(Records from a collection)
-*-
-- ==== Sys2Proof/Machine/SideCore.lean ====
section
/-! DEFINITION. The loader and storer cores: RV32IMC and the queue extension (08 R196, R197, 20 R480 to
R483), and the illegal encodings of every stream (15 R337). -/

namespace Sys2Proof.Machine

open Host (Outcome)

/-- A register of the side core in focus; `x0` reads zero. -/
def State.xr (s : State) (r : BitVec 5) : Word := if r = 0 then 0 else Tab.get 0 s.core.x (s.cur.eng * 32 + r.toNat)

/-- Write a register; a write to `x0` is discarded. -/
def State.setX (s : State) (r : BitVec 5) (v : Word) : State :=
  if r = 0 then s
  else
    let c := s.core
    s.setCore { c with x := Tab.set c.x (s.cur.eng * 32 + r.toNat) v }

/-- The subcode with which a data access of n bytes is refused, the lowest that applies (R196). -/
def sideAccess (a n : Nat) (write : Bool) : Option Nat :=
  let e := a + n
  let inData := decide (e ≤ 0x4000)
  let inCode := decide (0x80000000 ≤ a) && decide (e ≤ 0x80008000)
  if !inData && !inCode then some 1
  else if write && inData && decide (0x3F00 < e) then some 2
  else if inCode then some 3
  else if a % n ≠ 0 then some 4
  else none

/-- A byte of the data store or of the argument area behind it (R196). -/
def State.sideByte (s : State) (a : Nat) : Byte :=
  if a < 0x3F00 then Memory.byte (Tab.get [] s.core.dstore s.cur.eng) a else s.att.args.getD (a - 0x3F00) 0

/-- n bytes from an address of the data store. -/
def State.sideBytes (s : State) (a n : Nat) : List Byte := (List.range n).map fun i => s.sideByte (a + i)

/-- Write the low n bytes of a word to the data store. -/
def State.sideWrite (s : State) (a n w : Nat) : State :=
  let c := s.core
  s.setCore { c with dstore := Tab.upd [] c.dstore s.cur.eng fun m => Memory.putNat m a n w }

/-- A result into rd, and on to the next instruction. -/
def State.rvOut (s : State) (len : Nat) (rd : BitVec 5) (v : Word) : State := (s.setX rd v).nextSide len

/-- A load (funct3 0 lb, 1 lh, 2 lw, 4 lbu, 5 lhu). -/
def State.rvLoad (s : State) (len : Nat) (f3 : BitVec 3) (rd rs1 : BitVec 5) (imm : BitVec 12) : State :=
  let a := (s.xr rs1 + imm.signExtend 32).toNat
  let n := 2 ^ (f3.toNat % 4)
  match sideAccess a n false with
  | some sub => s.trap 0x13 sub a
  | none =>
    let v := leNat (s.sideBytes a n)
    let w : Word := if f3.toNat < 4 then (BitVec.ofNat (8 * n) v).signExtend 32 else BitVec.ofNat 32 v
    s.rvOut len rd w

/-- A store (funct3 0 sb, 1 sh, 2 sw). -/
def State.rvStore (s : State) (len : Nat) (f3 : BitVec 3) (rs1 rs2 : BitVec 5) (imm : BitVec 12) : State :=
  let a := (s.xr rs1 + imm.signExtend 32).toNat
  let n := 2 ^ f3.toNat
  match sideAccess a n true with
  | some sub => s.trap 0x13 sub a
  | none => (s.sideWrite a n (s.xr rs2).toNat).nextSide len

/-- The ALU function of funct3. -/
def rvAlu (f3 : BitVec 3) (a b : Word) : Word :=
  match f3.toNat with
  | 0 => a + b
  | 1 => sllW a b
  | 2 => boolWord (a.slt b)
  | 3 => boolWord (a.ult b)
  | 4 => a ^^^ b
  | 5 => srlW a b
  | 6 => a ||| b
  | _ => a &&& b

/-- The multiply and divide function of funct3 (RV32M). -/
def rvMulDiv (f3 : BitVec 3) (a b : Word) : Word :=
  match f3.toNat with
  | 0 => a * b
  | 1 => mulHi a.toInt b.toInt
  | 2 => mulHi a.toInt b.toNat
  | 3 => mulHi a.toNat b.toNat
  | 4 => divS a b
  | 5 => divU a b
  | 6 => remS a b
  | _ => remU a b

/-- The branch condition of funct3. -/
def rvTaken (f3 : BitVec 3) (a b : Word) : Bool :=
  match f3.toNat with
  | 0 => a == b
  | 1 => a != b
  | 4 => a.slt b
  | 5 => !a.slt b
  | 6 => a.ult b
  | _ => !a.ult b

/-- The PC of the side core as a word. -/
def State.rvPc (s : State) : Word := BitVec.ofNat 32 s.stm.pc

/-- Go to an address. -/
def State.rvJump (s : State) (target : Word) : State := s.goto target.toNat 1

/-- A base instruction of len bytes (R196, R197). -/
def State.rvRun (s : State) (len : Nat) (op : RvOp) : State :=
  let link : Word := s.rvPc + BitVec.ofNat 32 len
  match op with
  | .lui rd imm => s.rvOut len rd (imm ++ (0 : BitVec 12))
  | .auipc rd imm => s.rvOut len rd (s.rvPc + (imm ++ (0 : BitVec 12)))
  | .jal rd off => (s.setX rd link).rvJump (s.rvPc + 2 * off.signExtend 32)
  | .jalr rd rs1 imm => (s.setX rd link).rvJump ((s.xr rs1 + imm.signExtend 32) &&& 0xFFFFFFFE)
  | .branch f3 rs1 rs2 off =>
    if rvTaken f3 (s.xr rs1) (s.xr rs2) then s.rvJump (s.rvPc + 2 * off.signExtend 32) else s.nextSide len
  | .load f3 rd rs1 imm => s.rvLoad len f3 rd rs1 imm
  | .store f3 rs1 rs2 imm => s.rvStore len f3 rs1 rs2 imm
  | .opImm f3 rd rs1 imm => s.rvOut len rd (rvAlu f3 (s.xr rs1) (imm.signExtend 32))
  | .slli rd rs1 sh => s.rvOut len rd (s.xr rs1 <<< sh.toNat)
  | .srli rd rs1 sh => s.rvOut len rd (s.xr rs1 >>> sh.toNat)
  | .srai rd rs1 sh => s.rvOut len rd ((s.xr rs1).sshiftRight sh.toNat)
  | .op f3 rd rs1 rs2 => s.rvOut len rd (rvAlu f3 (s.xr rs1) (s.xr rs2))
  | .sub rd rs1 rs2 => s.rvOut len rd (s.xr rs1 - s.xr rs2)
  | .sra rd rs1 rs2 => s.rvOut len rd (sraW (s.xr rs1) (s.xr rs2))
  | .mulDiv f3 rd rs1 rs2 => s.rvOut len rd (rvMulDiv f3 (s.xr rs1) (s.xr rs2))
  | .fence | .fenceI => s.nextSide len

/-- An RV32IMC base instruction (R196). -/
def execRv32imcBaseInstruction (compressed : Bool) (op : RvOp) (s : State) : Outcome State Fault Refusal :=
  .next (s.rvRun (if compressed then 2 else 4) op)

/-- The lowest subcode that applies to an illegal word with what its place adds to the encoding (15 R337): `mspz` and `mbsp`
stand for nothing on a DNS core and `lq.cfg` for nothing on a storer core (SUB 1; 19 R454, 20 R480), and LVL and LVLEN are
reserved outside a replay (SUB 2; 19 R445). -/
def State.lowestSub (s : State) (sub : Nat) : Nat :=
  let w := leNat (s.wordAt s.cur.eng s.stm.pc)
  if s.cur.eng = 2 then
    if (w % 64 = 3 ∨ w % 64 = 4) ∧ ¬ s.onSpr then 1
    else if ([2, 3, 4, 5, 8].contains (w % 64) && !s.levelOk (bit w 13) (bf w 10 3)) = true then Nat.min sub 2
    else sub
  else if s.cur.eng = 5 ∧ w % 128 = 0x0B ∧ fld w 12 3 = 5 then 1
  else sub

/-- A word that no instruction's encoding admits, of any stream (15 R337). -/
def execIllegalEncoding (sub : BitVec 8) (s : State) : Outcome State Fault Refusal :=
  .next (s.trap 0x01 (s.lowestSub sub.toNat))

/-- Descriptors pushed by the side core in focus whose accesses have not all performed (R244). -/
def State.pushedOpen (s : State) : Bool :=
  decide (Tab.get 0 s.core.doneN s.cur.eng < Tab.get 0 s.core.pushedN s.cur.eng)

/-- Hold an item back until every descriptor pushed so far has performed (R244, R480). -/
def State.hold (s : State) (a : HeldAct) : State :=
  let c := s.core
  s.setCore { c with held := c.held ++ [⟨s.cur.eng, Tab.get 0 c.pushedN s.cur.eng, a⟩] }

/-- `ecall` (R197): an arrival with `a0`'s number and final flag, held back where descriptors are open
(R244). -/
def execEcall (s : State) : Outcome State Fault Refusal :=
  let a0 := (s.xr 10).toNat
  let num := a0 % 16
  let fin := a0 / 16 % 2 == 1
  let s1 := s.nextSide 4
  if s.pushedOpen then
    .next ((s1.setStm { s1.stm with meet := .withheld }).hold (.arrive num fin))
  else .next (s1.setStm { s1.stm with meet := .arrived s.stm.pc num fin false })

/-- `ebreak` (R197); re-executed after a debug stop it raises nothing (14 R329). -/
def execEbreak (compressed : Bool) (s : State) : Outcome State Fault Refusal :=
  if s.skipsDebug then .next (s.nextSide (if compressed then 2 else 4)) else .next (s.trap 0x16 2)

/-- The 16 bytes that an extension instruction reads, or the subcode of its access fault (R480). -/
def State.sideBlock (s : State) (rs1 : BitVec 5) : Except Nat (BitVec 128) :=
  let a := (s.xr rs1).toNat
  match sideAccess a 16 false with
  | some sub => .error sub
  | none => .ok (BitVec.ofNat 128 (leNat (s.sideBytes a 16)))

/-- R483: the subcode with which a descriptor is refused, the lowest that applies. -/
def descBad (storer : Bool) (w : BitVec 128) : Option Nat :=
  let n := w.toNat
  let scale := fld n 106 1 == 1
  let dec := fld n 107 1 == 1
  if fld n 101 3 ≠ 0 ∨ fld n 108 4 ≠ 0 ∨ fld n 112 16 ≠ 0 ∨ (storer && (scale || dec)) ∨
      (fld n 100 1 ≠ 0 ∧ !scale) then some 2
  else if (scale && dec) ∨ (scale ∧ fld n 104 2 ≠ 0) ∨ fld n 0 5 ≠ 0 ∨ fld n 64 5 ≠ 0 then some 3
  else none

/-- Rows or entries of a descriptor (R482). -/
def descRows (w : BitVec 128) : Nat := fld w.toNat 96 5 + 1

/-- A descriptor names the scale queue. -/
def descScale (w : BitVec 128) : Bool := fld w.toNat 106 1 == 1

/-- Push a descriptor to the address queue of the side core in focus, with LQCFG as it stands (R481). -/
def State.pushDesc (s : State) (w : BitVec 128) : State :=
  let c := s.core
  let d : Desc := ⟨w, (Tab.get 0 c.lqcfg (fld w.toNat 104 2)).toNat % 64⟩
  let c1 : Core := { c with pushedN := Tab.upd 0 c.pushedN s.cur.eng (· + 1) }
  if s.cur.eng = 4 then
    let n := if descScale w then descRows w else 0
    s.setCore { c1 with laq := c.laq.push [d], scaleOut := c.scaleOut + n, scaleNew := c.scaleNew + n }
  else s.setCore { c1 with saq := c.saq.push [d] }

/-- The address queue of the side core in focus. -/
def State.addrQ (s : State) : Fifo Desc := if s.cur.eng = 4 then s.core.laq else s.core.saq

/-- `aq.push` (R480, R483). -/
def execAqPush (rs1 : BitVec 5) (s : State) : Outcome State Fault Refusal :=
  match s.sideBlock rs1 with
  | .error sub => .next (s.trap 0x13 sub (s.xr rs1).toNat)
  | .ok w =>
    match descBad (s.cur.eng == 5) w with
    | some sub => .next (s.trap 0x01 sub)
    | none =>
      if 64 ≤ s.addrQ.taken then .next (s.stalled 1 (if s.cur.eng = 4 then 0x40 else 0x41))
      else .next ((s.pushDesc w).nextSide 4)

/-- `aq.stat` (R480). -/
def execAqStat (rd _rs1 : BitVec 5) (s : State) : Outcome State Fault Refusal :=
  let n := s.addrQ.size
  .next (s.rvOut 4 rd (BitVec.ofNat 32 (n * 256 + (64 - n))))

/-- `tk.post`: held back where descriptors are open (R244, R480). -/
def execTkPost (tok : BitVec 4) (rs1 : BitVec 5) (s : State) : Outcome State Fault Refusal :=
  let n := (s.xr rs1).toNat % 65536
  if s.pushedOpen then .next ((s.hold (.post tok.toNat n s.stm.pc)).nextSide 4)
  else .next ((s.post tok.toNat n).nextSide 4)

/-- `tk.wait` (R480). -/
def execTkWait (tok : BitVec 4) (rs1 : BitVec 5) (s : State) : Outcome State Fault Refusal :=
  let n := s.stm.latch.getD ((s.xr rs1).toNat % 65536)
  match s.takeToken tok.toNat n with
  | some s' => .next (s'.nextSide 4)
  | none =>
    let s1 := s.stalled 1 (0x20 + tok.toNat)
    .next (s1.setStm { s1.stm with latch := some n })

/-- `cyc.rd` (R480). -/
def execCycRd (rd : BitVec 5) (hi : Bool) (s : State) : Outcome State Fault Refusal :=
  let c := s.core
  if hi then .next (s.rvOut 4 rd (Tab.get 0 c.cycHi s.cur.eng))
  else
    let s1 := s.setCore { c with cycHi := Tab.set c.cycHi s.cur.eng (BitVec.ofNat 32 (s.time / 2 ^ 32)) }
    .next (s1.rvOut 4 rd (BitVec.ofNat 32 s.time))

/-- `lq.cfg`: illegal on the storer core; bits [31:6] are ignored (R480, R481). -/
def execLqCfg (q : BitVec 2) (rs1 : BitVec 5) (s : State) : Outcome State Fault Refusal :=
  if s.cur.eng = 5 then .next (s.trap 0x01 1)
  else
    let c := s.core
    .next ((s.setCore { c with lqcfg := Tab.set c.lqcfg q.toNat (s.xr rs1 &&& 0x3F) }).nextSide 4)

/-- A `stg.dec` whose parameter block is malformed fails the attempt at the push, with a QHEAD record whose
PC names the `stg.dec` (R494, R304). -/
def State.badBlock (s : State) (w : BitVec 128) (pc : Nat) : State :=
  let r := s.trapRec ⟨0x02, 0x16, s.cur.eng, pc, 0, 0, 0, none, none⟩ true (bytesOf 16 w.toNat)
  s.headFail r

/-- A stage command of a side core whose checks have passed: it waits for room, then enters the queue, or is
held back where descriptors are open or something earlier of that core is (R480). -/
def State.sideStage (s : State) (w : BitVec 128) (dec : Bool) : State :=
  if !s.stageRoom then s.stalled 2 0x06
  else if s.pushedOpen || s.core.held.any (fun h => h.eng == s.cur.eng) then (s.hold (.stage (bytesOf 16 w.toNat) dec s.stm.pc)).nextSide 4
  else
    let b := if dec then s.decodeBlock w else []
    if dec && !b.isEmpty && blockBad b then (s.badBlock w s.stm.pc).nextSide 4
    else (s.pushStage ⟨w, dec, s.cur.eng, b⟩).nextSide 4

/-- `stg.issue` (R480, R487). -/
def execStgIssue (rs1 : BitVec 5) (s : State) : Outcome State Fault Refusal :=
  match s.sideBlock rs1 with
  | .error sub => .next (s.trap 0x13 sub (s.xr rs1).toNat)
  | .ok w =>
    match stageBad w with
    | some sub => .next (s.trap 0x01 sub)
    | none => .next (s.sideStage w false)

/-- `stg.dec` (R480, R494). -/
def execStgDec (rs1 : BitVec 5) (s : State) : Outcome State Fault Refusal :=
  match s.sideBlock rs1 with
  | .error sub => .next (s.trap 0x13 sub (s.xr rs1).toNat)
  | .ok w =>
    match decodeBad w with
    | some sub => .next (s.trap 0x01 sub)
    | none => .next (s.sideStage w true)

end Sys2Proof.Machine
end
-*-
**Exercise objective**
Write out exactly each line of the entries, starting at the one containing "(R480, R494). -/" and finishing with the last line.

**Written solution**
/-- `stg.dec` (R480, R494). -/
def execStgDec (rs1 : BitVec 5) (s : State) : Outcome State Fault Refusal :=
  match s.sideBlock rs1 with
  | .error sub => .next (s.trap 0x13 sub (s.xr rs1).toNat)
  | .ok w =>
    match decodeBad w with
    | some sub => .next (s.trap 0x01 sub)
    | none => .next (s.sideStage w true)

end Sys2Proof.Machine
end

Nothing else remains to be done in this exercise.